*** Opening Records for the exercise ***
/-- MBX_CMD_PUSH (R422): the packet ends; one of a wrong length is discarded and acknowledged with code 2. -/
def execMbxCmdPush (v : Word) (s : State) : Host.Outcome State Fault Refusal :=
  .next (if !s.awake || !natBit v.toNat 0 then s
    else
      let s := s.cmdCheck
      match s.openPacket with
      | none => s
      | some p =>
        if 12 ≤ p.bytes ∧ p.bytes ≤ 256 then s.setLast [{ p with len := p.bytes, sealed_ := true }]
        else (s.setLast []).ack p.tag 2)

/-- The command that the groom runs next, where none is running: its packet. -/
def State.nextCmd (s : State) : Option Packet :=
  if s.far.change.isSome || s.host.nvmeTag.isSome then none
  else match s.host.packets with | p :: _ => if p.sealed_ then some p else none | [] => none

def State.dropCmd (s : State) : State := { s with host := { s.host with packets := s.host.packets.drop 1 } }

/-- NOP_COMMAND (R423, R424): completes at once; also what becomes of an unknown opcode. -/
def execNopCommand (s : State) : Host.Outcome State Fault Refusal :=
  .next (if !s.awake then s
    else
      let s := s.cmdCheck
      match s.nextCmd with
      | some p =>
        if p.opcode = 1 ∨ p.opcode = 2 then s
        else s.dropCmd.ack p.tag (if p.opcode ≠ 0 then 1 else if p.len ≠ 12 then 2 else 0)
      | none => s)

/-- Whether a far entry has a kind above 3, or bits that should be zero (R424 code 6). -/
def badFarEntry (e : List Byte) : Bool := decide (3 < leAt e 0 1) || decide (3 < leAt e 1 1) || decide (leAt e 6 2 ≠ 0)

/-- FAR_MAP (R298, R423, R424): a change of the far table is accepted, or refused with a code. -/
def execFarMap (s : State) : Host.Outcome State Fault Refusal :=
  .next (if !s.awake then s
    else
      let s := s.cmdCheck
      match s.nextCmd with
      | some p =>
        if p.opcode ≠ 1 then s
        else
          let s := s.dropCmd
          let w (i : Nat) : Nat := p.words.getD (i - 1) 0
          let first := w 2
          let count := w 3
          let addr := w 4 + 2 ^ 32 * w 5
          if p.len ≠ 24 ∨ count = 0 ∨ 65536 < count then s.ack p.tag 2
          else
            match s.boot.image with
            | none => s.ack p.tag 3
            | some im =>
              if (match im.far with | some (_, n) => n | none => 0) < first + count then s.ack p.tag 4
              else
                let (s, bs, lost, un) := s.readMem addr (16 * count) s.cyc
                if un || lost.any id then s.ack p.tag 5
                else
                  let es := (List.range count).map fun k => bytesAt bs (16 * k) 16
                  if es.any badFarEntry then s.ack p.tag 6
                  else { s with far := { s.far with change := some ⟨first, es, p.tag⟩ } }
      | none => s)

/-- MBX_HDB_CLEAR (R424): a write of MBX_HDB; with bit 0 clear, the next command completes. -/
def execMbxHdbClear (v : Word) (s : State) : Host.Outcome State Fault Refusal :=
  .next (if s.awake then (s.writeReg A.mbxHdb v.toNat).showAck else s)

/-- MBX_HDB_MASK_WRITE (R425): a set bit whose mask is cleared sends the message. -/
def execMbxHdbMaskWrite (v : Word) (s : State) : Host.Outcome State Fault Refusal :=
  .next (if !s.awake then s
    else
      let old := s.reg A.mbxHdbMask
      let s := s.writeReg A.mbxHdbMask v.toNat
      let now := s.reg A.mbxHdbMask
      if (List.range 32).any fun i => natBit old i && !natBit now i && s.bit A.mbxHdb i then s.msix (s.field A.mbxCfg 10 0) else s)

/-! ### BAR2 (R281, R282, R290, R403 to R405) -/

/-- The size of BAR2 (R402), as Resizable BAR holds it: 1 GiB to 2 TiB. -/
def State.bar2Size (s : State) : Nat := 2 ^ s.host.pci.bar2

/-- The module address of a BAR2 offset (R403). -/
def State.bar2Addr (s : State) (off : Nat) : Nat := s.field A.glbBar2Window 10 0 * 2 ^ 30 / s.bar2Size * s.bar2Size + off

/-- R281: a BAR2 access names an unassigned address. -/
def State.bar2Unassigned (s : State) : State :=
  if s.bit A.glbHostErr 28 then s else (s.setBit A.glbHostErr 28).event Ev.hbmUnassigned srcGateLogic s.cyc []

/-- A read through BAR2 is served (R281, R290, R403). -/
def State.serveBar2 (s : State) (off len : Nat) : State :=
  let a := s.bar2Addr off
  let n := min len (2 ^ 41 - a)
  let (s, bs, lost, un) := s.readMem a n s.cyc
  let s := if un then s.bar2Unassigned else s
  s.emit (.bar2Data (((bs.zip lost).map fun p => if p.2 then 0xFF else p.1) ++ zeroBytes (len - n)))

/-- BAR2_READ (R403, R405): a read of HBM. It is served at once, or waits while the stacks are in self-refresh. -/
def execBar2Read (off len : Nat) (s : State) : Host.Outcome State Fault Refusal :=
  .next (if !s.awake then s
    else if s.clocked then s.serveBar2 off len
    else { s with host := { s.host with bar2 := s.host.bar2 ++ [⟨off, len, s.cyc⟩] } })

/-- BAR2_READ_TIMEOUT (R405): a read that has waited for 1 ms completes with Completer Abort. -/
def execBar2ReadTimeout (s : State) : Host.Outcome State Fault Refusal :=
  .next (match s.host.bar2 with
    | r :: t =>
      let s := s.at_ (r.at_ + 1750000)
      (({ s with host := { s.host with bar2 := t } } : State).setBit A.glbHostErr 30).event Ev.bar2Timeout srcGateLogic s.cyc []
        |>.emit .bar2Abort
    | [] => s)

/-- Whether a BAR2 write to a module address takes effect (R282, R298, R404). -/
def State.bar2Takes (s : State) (a : Nat) : Bool :=
  match s.boot.image with
  | none => true
  | some im => match im.regionOf a with | some r => r.hostWrite && decide (r.purpose ≠ 7) | none => false

/-- BAR2_WRITE (R403, R404). -/
def execBar2Write (off : Nat) (data : List Byte) (s : State) : Host.Outcome State Fault Refusal :=
  .next (if !s.awake then s
    else
      let a := s.bar2Addr off
      let n := min data.length (2 ^ 41 - a)
      let (s, _, denied, un) := (partsOf a n).foldl (fun (acc : State × List Byte × Bool × Bool) p =>
        let (s, rest, denied, un) := acc
        let bs := rest.take p.2
        if s.bar2Takes p.1 then (s.writeMem p.1 s.cyc bs false, rest.drop p.2, denied, un)
        else (s, rest.drop p.2, true, un || (s.locate p.1).isNone)) (s, data.take n, false, false)
      let s := if un then s.bar2Unassigned else s
      if !denied then s
      else
        let s := s.bump A.glbHostErr 15 0 1
        if s.bit A.glbHostErr 31 then s else (s.setBit A.glbHostErr 31).event Ev.bar2Denied srcGateLogic s.cyc [])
*** Closing Records for the exercise ***
Exercise brief> The expected answer is a copy of every line in the entries that holds the word "field".

Output>
      if (List.range 32).any fun i => natBit old i && !natBit now i && s.bit A.mbxHdb i then s.msix (s.field A.mbxCfg 10 0) else s)
def State.bar2Addr (s : State) (off : Nat) : Nat := s.field A.glbBar2Window 10 0 * 2 ^ 30 / s.bar2Size * s.bar2Size + off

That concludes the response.